As I mentioned in my previous blog post, I have looked into and comprehended the ideas of Kurtosis and the least squares linear regression method.
The scatterplot’s relationship between variables is represented by the least squares linear regression approach. The method minimizes the sum of the squares and the vertical separation between the line and the data points while fitting the line to the data points. It is also referred to as a trendline or the line of best fit.
The linear equation, y = b + mx
Where, y = dependent variable
X = Independent variable
B = Y intercept
M = Slope of the line
To get the value of m, below formula is required
M = NΣ(xy) – ΣxΣy/ NΣ(x2) – (Σx)2
To get the value of m, below formula is required
B = Σy – mΣx/N
Where, N = Number of observations
- A statistical term known as kurtosis characterizes a probability distribution’s form. It offers details on the distribution’s peakedness and tails. Kurtosis aids in the analysis of a data set’s outcomes. The degree to which data values are clustered around the mean determines the peaking of a data distribution.Positive kurtosis denotes heavier tails and more peak distribution, indicating that the kurtosis is greater than that of the normal distribution, which has a kurtosis of 3.
A distribution with negative kurtosis has flatter tails and a lower kurtosis value than a distribution with a typical kurtosis of 3.
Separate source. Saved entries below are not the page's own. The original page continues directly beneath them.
-- ==== Sys2Proof/Machine/Fabric.lean ====
section
/-!
DEFINITION. Machine/Fabric.lean: the switch fabric: slots and the two stages, resequencing, the output buffer,
virtual output queues, multicast, link down, the spoil audit (R270 to R298, R300).
-/

namespace Sys2Proof.Machine

def Blk.staged (b : Blk) (j o : Nat) : List Cell := b.k.fab.inter.get (fun _ => []) (32 * j + o)
def Blk.setStaged (b : Blk) (j o : Nat) (l : List Cell) : Blk :=
  b.setFab { b.k.fab with inter := b.k.fab.inter.set (fun _ => []) (32 * j + o) l }
def Blk.earlyOf (b : Blk) (o i : Nat) : List (Cell × Nat) := b.k.fab.early.get (fun _ => []) (32 * o + i)
def Blk.setEarly (b : Blk) (o i : Nat) (l : List (Cell × Nat)) : Blk :=
  b.setFab { b.k.fab with early := b.k.fab.early.set (fun _ => []) (32 * o + i) l }
def Blk.expected (b : Blk) (o i : Nat) : Nat := b.k.fab.expect.get (fun _ => 0) (32 * o + i)
def Blk.setExpected (b : Blk) (o i v : Nat) : Blk :=
  b.setFab { b.k.fab with expect := b.k.fab.expect.set (fun _ => 0) (32 * o + i) (v % 65536) }

/-! ## Frames -/

/-- The word FWD_META (R326). -/
def fwdMeta (f : Frm) : Nat :=
  f.vid % 2 ^ 12 + f.pcp % 8 * 2 ^ 12 + f.dei.toNat * 2 ^ 15 +
    (match f.gen with
    | some (n, _) => n % 256 * 2 ^ 16 + 2 ^ 25
    | none => 0) +
    (match f.cs with
    | some (s, _) => s % 4 * 2 ^ 26 + 2 ^ 28
    | none => 0) + f.strip.toNat * 2 ^ 29

/-- The 16 bytes of the frame header (R278). -/
def frameHeader (f : Frm) : List Byte :=
  leBytes 4 f.ts ++ leBytes 1 (f.ts / 2 ^ 32 % 2) ++ leBytes 2 (f.len % 2 ^ 14) ++ [0] ++ leBytes 2 f.mcg ++
    leBytes 2 (f.stream.getD 0xffff) ++ leBytes 4 (fwdMeta f)

/-- The 64 payload bytes of cell `k` of a frame (R276): the frame with its header before it and its FCS after it,
filled with zeros. -/
def cellBytes (f : Frm) (k : Nat) : List Byte :=
  let fcs := if 16 + f.data.length < 64 * (k + 1) then leBytes 4 (crc32.of f.data) else []
  let l := ((frameHeader f ++ f.data ++ fcs).drop (64 * k)).take 64
  l ++ List.replicate (64 - l.length) 0

/-- The cells of a frame of `l` bytes (R276). -/
def cellsOf (l : Nat) : Nat := (l + 79) / 64

def frmCells (f : Frm) : Nat := cellsOf f.len

/-- The cells of a frame that are ready in frame order: all when it has arrived whole, else the full cells of
the bytes so far, never the last. -/
def frmReady (f : Frm) : Nat := if f.whole then frmCells f else min (frmCells f - 1) ((16 + f.data.length) / 64)

/-- The header of cell `k` of a frame with SEQ `seq` (R277): V 1, and HCRC over the bits above it. -/
def cellHeader (f : Frm) (k seq : Nat) : Nat :=
  let last := k + 1 == frmCells f
  let nb := if last then (f.len + 16 - 64 * k) % 64 else 0
  let h := 2 ^ 55 + (k == 0).toNat * 2 ^ 54 + last.toNat * 2 ^ 53 + (f.mc != 0).toNat * 2 ^ 52 + f.inp % 32 * 2 ^ 47 +
    f.dst % 32 * 2 ^ 42 + f.tc % 8 * 2 ^ 39 + nb * 2 ^ 33 + seq % 65536 * 2 ^ 17 + (last && f.bad).toNat * 2 ^ 16
  h * 256 + crc8.of (beBytes 7 h)

/-- Has the whole frame been linked? -/
def frmLinked (f : Frm) : Bool := f.linked == frmCells f

/-- Age of a 33-bit time against TB0: negative while it lies ahead (R293, R375, R435). -/
def Blk.ageOf (b : Blk) (ts : Nat) : Int :=
  let d : Nat := (b.ts33 + 2 ^ 33 - ts % 2 ^ 33) % 2 ^ 33
  if d ≤ 2 ^ 32 then d else (d : Int) - 2 ^ 33

/-- Is a frame past the residence limit of a queue (R293)? -/
def Blk.tooOld (b : Blk) (o tc ts : Nat) : Bool :=
  let m := b.fld (F.Q_CFG_MAXRES o tc)
  m != 0 && decide ((m * 10000 : Int) ≤ b.ageOf ts)

/-! ## Registers that show the buffers -/

/-- Q_STAT.HOLD of a queue (R285). -/
def Blk.holdNow (b : Blk) (o tc : Nat) : Bool :=
  b.on (F.OQ_STAT_HOLD_HI o) || b.on (F.OQ_STAT_HOLD_GLB o) || b.on (F.Q_STAT_PAUSED o tc) ||
    b.on (F.Q_STAT_GRACE_RUN o tc)

/-- The linked cells of the frames that entries name, each frame counted once (R283). -/
def Blk.linkedIn (b : Blk) (l : List QEnt) : Nat :=
  ((l.map (·.frm)).dedup.map (fun id => ((b.frm id).map (·.linked)).getD 0)).sum

/-- The cells of the frames of a queue that have been linked (R283). -/
def Blk.queueCells (b : Blk) (o tc : Nat) : Nat := b.linkedIn (b.queue o tc)

/-- Frames of input `i` in its VOQ for a queue, in order. -/
def Blk.voq (b : Blk) (i o tc : Nat) : List Frm :=
  b.k.fab.frms.filter (fun f => f.voq && f.inp == i && f.dst == o && f.tc == tc && f.sent != frmCells f)

/-- HOLD, CELLS and VOQ_BUSY of a queue. -/
def Blk.queueSync (b : Blk) (o tc : Nat) : Blk :=
  ((b.put (F.Q_STAT_CELLS o tc) (b.queueCells o tc)).putB (F.Q_STAT_HOLD o tc) (b.holdNow o tc)).putB
    (F.Q_STAT_VOQ_BUSY o tc) (b.k.fab.frms.any (fun f => f.voq && f.dst == o && f.tc == tc && f.sent != frmCells f))

/-- The registers of output `o` (R283, R284, R285, R318). -/
def Blk.outSync (b : Blk) (o : Nat) : Blk :=
  let used := b.linkedIn ((List.range 8).flatMap (fun tc => b.queue o tc))
  let hi := b.fld (F.OQ_THR_HI o)
  let lo := if hi ≤ b.fld (F.OQ_THR_LO o) then hi - 1 else b.fld (F.OQ_THR_LO o)
  let b1 := b.put (F.OQ_STAT_USED o) used
  let b2 := if hi * 64 ≤ used then b1.put (F.OQ_STAT_HOLD_HI o) 1
    else if used < lo * 64 then b1.put (F.OQ_STAT_HOLD_HI o) 0 else b1
  (List.range 8).foldl (fun x tc => x.queueSync o tc) b2

/-- GLB_FLOOR as it acts (R301). -/
def Blk.floor (b : Blk) : Nat := min 0x8000 (b.fld F.SWC_BUF_CFG_GLB_FLOOR)

/-- HOLD_GLB of every output (R284). -/
def Blk.globSync (b : Blk) : Blk :=
  let low := decide (b.fld F.SWC_BUF_FREE_FREE < b.floor)
  if low == b.on (F.OQ_STAT_HOLD_GLB 0) then b
  else
    let b1 := (List.range 29).foldl (fun x o =>
      (List.range 8).foldl (fun y tc => y.queueSync o tc) (x.putB (F.OQ_STAT_HOLD_GLB o) low)) b
    if low then b1.raise 69 else b1

/-- `n` cells return to the free list. -/
def Blk.freeCells (b : Blk) (n : Nat) : Blk :=
  (b.put F.SWC_BUF_FREE_FREE (b.fld F.SWC_BUF_FREE_FREE + n)).globSync

/-- A cell is taken from the free list. -/
def Blk.takeCell (b : Blk) : Blk := (b.put F.SWC_BUF_FREE_FREE (b.fld F.SWC_BUF_FREE_FREE - 1)).globSync

/-- `n` VOQ cells of input `i` are taken, or returned. -/
def Blk.takeVoq (b : Blk) (i n : Nat) : Blk :=
  (b.put F.SWC_VOQ_FREE_FREE (b.fld F.SWC_VOQ_FREE_FREE - n)).put (F.IN_VOQ_USED i) (b.fld (F.IN_VOQ_USED i) + n)
def Blk.freeVoq (b : Blk) (i n : Nat) : Blk :=
  (b.put F.SWC_VOQ_FREE_FREE (b.fld F.SWC_VOQ_FREE_FREE + n)).put (F.IN_VOQ_USED i) (b.fld (F.IN_VOQ_USED i) - n)

/-! ## The end of a frame -/

/-- The record of a frame goes; its host descriptors are to be written back. -/
def Blk.eraseFrm (b : Blk) (id : Nat) : Blk :=
  match b.frm id with
  | none => b
  | some f =>
    let f' := b.k.fab
    b.setFab { f' with
      frms := f'.frms.filter (fun g => g.id != id)
      hostDone := f'.hostDone ++ f.host.toList }

/-- While an audit runs, the cells of frame `id` take its colour as they are linked, enqueued or dequeued (R295). -/
def Blk.paint (b : Blk) (id : Nat) : Blk :=
  if b.on F.SWC_SA_STAT_RUNNING then b.updFrm id (fun f => { f with col := b.k.fab.audCol }) else b

/-- Entries of a frame anywhere. -/
def Blk.refs (b : Blk) (id : Nat) : Nat :=
  b.k.fab.oq.foldl (fun n q => n + (q.2.filter (fun e => e.frm == id)).length) 0

/-- The queues, by 8 × output + class, that hold an entry for which `p` holds. -/
def Blk.queuesWith (b : Blk) (p : QEnt → Bool) : List Nat := (b.k.fab.oq.filter (fun q => q.2.any p)).map (·.1)

/-- The outputs with an entry of a frame count its cells again (R283). -/
def Blk.frmSync (b : Blk) (id : Nat) : Blk :=
  (((b.queuesWith (fun e => e.frm == id)).map (· / 8)).dedup).foldl Blk.outSync b

/-- The entries for which `p` holds leave their queues and transmitters, which end a copy on the wire as an underrun
does (R280, R377). The shapers are counted up to here, and positive credit of a queue that becomes empty goes
(R344). -/
def Blk.dropEnts (b : Blk) (p : QEnt → Bool) : Blk :=
  let qs := b.queuesWith p
  let wire := b.k.fab.tx.flatMap (fun q => (q.2.filter (fun s => p s.ent)).map (fun s => (q.1, s)))
  let b0 := wire.foldl (fun x e => x.cutTx e.1 e.2 (b.frm e.2.ent.frm))
    (qs.foldl (fun x q => x.shape (q / 8) (q % 8)) b)
  let f' := b0.k.fab
  let b1 := b0.setFab { f' with
    oq := (f'.oq.map (fun q => (q.1, q.2.filter (fun e => !p e)))).filter (fun q => q.2 != [])
    tx := (f'.tx.map (fun q => (q.1, q.2.filter (fun s => !p s.ent)))).filter (fun q => q.2 != []) }
  wire.foldl (fun x e => x.resume e.1) (qs.foldl (fun x q => (x.shape (q / 8) (q % 8)).outSync (q / 8)) b1)

/-- A frame is discarded: its entries, its cells, its part in transmission (R280, R377). -/
def Blk.kill (b : Blk) (id : Nat) : Blk :=
  match b.frm id with
  | none => b
  | some f =>
    let b1 := b.dropEnts (fun e => e.frm == id)
    let b2 := if f.dead then b1 else b1.freeCells f.linked
    let b3 := if f.voq && f.sent == 0 then b2.freeVoq f.inp (frmCells f) else b2
    let b4 := if f.sent = 0 ∨ (f.whole ∧ f.sent = frmCells f) then b3.eraseFrm id
      else b3.updFrm id (fun f => { f with dead := true })
    b4.outSync f.dst

/-- A frame with no entry left returns its cells (R290); what has not been linked is discarded as it comes. -/
def Blk.reap (b : Blk) (id : Nat) : Blk :=
  match b.frm id with
  | none => b
  | some f =>
    if b.refs id != 0 then b else if frmLinked f then (b.eraseFrm id).freeCells f.linked else b.kill id

/-- An entry leaves its queue: one reference goes (R290). -/
def Blk.unqueue (b : Blk) (o tc : Nat) (e : QEnt) : Blk :=
  let b1 := (b.shape o tc).paint e.frm
  (((b1.setQueue o tc ((b1.queue o tc).erase e)).shape o tc).reap e.frm).outSync o

/-- A frame found bad at its end is discarded (R280). A copy of it that was sampled at egress is still sent
(R350). -/
def Blk.endBad (b : Blk) (f : Frm) : Blk :=
  let kept := f.cs.any (fun s => b.fld (F.CS_CFG_KIND s.1) == 2) &&
    b.k.fab.oq.any (fun q => q.2.any (fun e => e.frm == f.id && e.cs))
  if kept then b.dropEnts (fun e => e.frm == f.id && !e.cs) else b.kill f.id

/-! ## Entering the fabric -/

/-- The frame becomes one of the core's. -/
def Blk.addFrm (b : Blk) (f : Frm) : Blk :=
  let f' := b.k.fab
  b.setFab { f' with
    frms := f'.frms ++ [{ f with
      id := f'.next
      col := f'.audCol }]
    next := f'.next + 1 }

/-- A host descriptor chain is done with without its frame entering the core. -/
def Blk.hostEnd (b : Blk) (f : Frm) : Blk :=
  b.setFab { b.k.fab with hostDone := b.k.fab.hostDone ++ f.host.toList }

/-- Does a frame fit into the VOQ memory (R287)? -/
def Blk.voqFits (b : Blk) (f : Frm) : Bool :=
  frmCells f ≤ b.fld F.SWC_VOQ_FREE_FREE &&
    b.fld (F.IN_VOQ_USED f.inp) + frmCells f ≤ min 0x8000 (b.fld F.SWC_VOQ_CFG_QUOTA)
Kurtosis is equal to the normal distribution, which has a kurtosis of 3 and zero kurtosis suggests moderate tails and medium-height peaks.
In regression analysis, the Breusch-Pagan test is used to check for heteroscedasticity.
As reviewed in class today, the Breusch-Pagan test is used to determine whether a coin is fair, that is, whether it has an equal chance of landing heads or tails. If we choose to toss a coin 100 times and note the results.
There are two types of hypotheses, as follows.
Null Hypothesis (H0): The coin toss data do not exhibit heteroscedasticity, indicating that the variance of the results (heads or tails) is constant over all tosses.
Alternative Hypothesis (Ha): The statistics from the coin toss show heteroscedasticity, indicating that the variance of the results (heads or tails) may not be constant and may change from throw to toss.
- If the p-value is greater than significance level (e.g., 0.05), we do not have enough evidence to reject the null hypothesis. This suggests that the variance of the coin toss outcomes remains relatively constant, and there is no significant heteroscedasticity.
- If the p-value is less than significance level, we may reject the null hypothesis in favor of the alternative hypothesis. This implies that there is evidence of heteroscedasticity, indicating that the variance of coin toss outcomes may not be constant, and there could be variations in the coin’s behavior across the tosses.